让我们一步一步地尝试,编写我们自己的函数来解决问题中指定的 WBM 问题。
pulp当给定两组节点(u 和 v、边权重和顶点容量)时,使用它来制定和求解加权二分匹配 (WBM) 并不难。
在下面的第 2 步中,您将找到一个(希望很容易理解)函数来将 WBM 表述为 ILP,并使用pulp.Go through 来解决它,看看它是否有帮助。(你需要pip install pulp)
第 1 步:设置二分图容量和边权重
import networkx as nx
from pulp import *
import matplotlib.pyplot as plt
from_nodes = [1, 2, 3]
to_nodes = [1, 2, 3, 4]
ucap = {1: 1, 2: 2, 3: 2} #u node capacities
vcap = {1: 1, 2: 1, 3: 1, 4: 1} #v node capacities
wts = {(1, 1): 0.5, (1, 3): 0.3,
(2, 1): 0.4, (2, 4): 0.1,
(3, 2): 0.7, (3, 4): 0.2}
#just a convenience function to generate a dict of dicts
def create_wt_doubledict(from_nodes, to_nodes):
wt = {}
for u in from_nodes:
wt[u] = {}
for v in to_nodes:
wt[u][v] = 0
for k,val in wts.items():
u,v = k[0], k[1]
wt[u][v] = val
return(wt)
第 2 步:求解 WBM(公式化为整数程序)
这里有一些描述,以使后面的代码更容易理解:
- WBM 是指派问题的一种变体。
- 我们将 RHS 的节点“匹配”到 LHS。
- 边缘有权重
- 目标是最大化所选边的权重之和。
- 附加约束集:对于每个节点,所选边的数量必须小于其指定的“容量”。
- 如果您不熟悉纸浆文档
puLP
.
def solve_wbm(from_nodes, to_nodes, wt):
''' A wrapper function that uses pulp to formulate and solve a WBM'''
prob = LpProblem("WBM Problem", LpMaximize)
# Create The Decision variables
choices = LpVariable.dicts("e",(from_nodes, to_nodes), 0, 1, LpInteger)

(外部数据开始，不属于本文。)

/-- PUB_STATE_READ (R333). -/
def execPubStateRead (b : Fin 6) (m : Master) (bank : Bool) (n : BitVec 8) (s : State) : Host.Outcome State Fault Refusal :=
  .next (s.pubCmd b m (calCmdWord 2 bank n.toNat))

/-- SUB_ENTRY_READ (R339). -/
def execSubEntryRead (b : Fin 6) (m : Master) (bank : Bool) (n : BitVec 11) (s : State) : Host.Outcome State Fault Refusal :=
  .next (s.subCmd b m (calCmdWord 0 bank n.toNat))

/-- SUB_ENTRY_WRITE (R339). -/
def execSubEntryWrite (b : Fin 6) (m : Master) (bank : Bool) (n : BitVec 11) (s : State) : Host.Outcome State Fault Refusal :=
  .next (s.subCmd b m (calCmdWord 1 bank n.toNat))

/-- SUB_STATE_READ (R339). -/
def execSubStateRead (b : Fin 6) (m : Master) (bank : Bool) (n : BitVec 11) (s : State) : Host.Outcome State Fault Refusal :=
  .next (s.subCmd b m (calCmdWord 2 bank n.toNat))

end Sys2Proof.Machine
end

# Add the objective function
prob += lpSum([wt[u][v] * choices[u][v]
for u in from_nodes
for v in to_nodes]), "Total weights of selected edges"
# Constraint set ensuring that the total from/to each node
# is less than its capacity
for u in from_nodes:
for v in to_nodes:
prob += lpSum([choices[u][v] for v in to_nodes]) <= ucap[u], ""
prob += lpSum([choices[u][v] for u in from_nodes]) <= vcap[v], ""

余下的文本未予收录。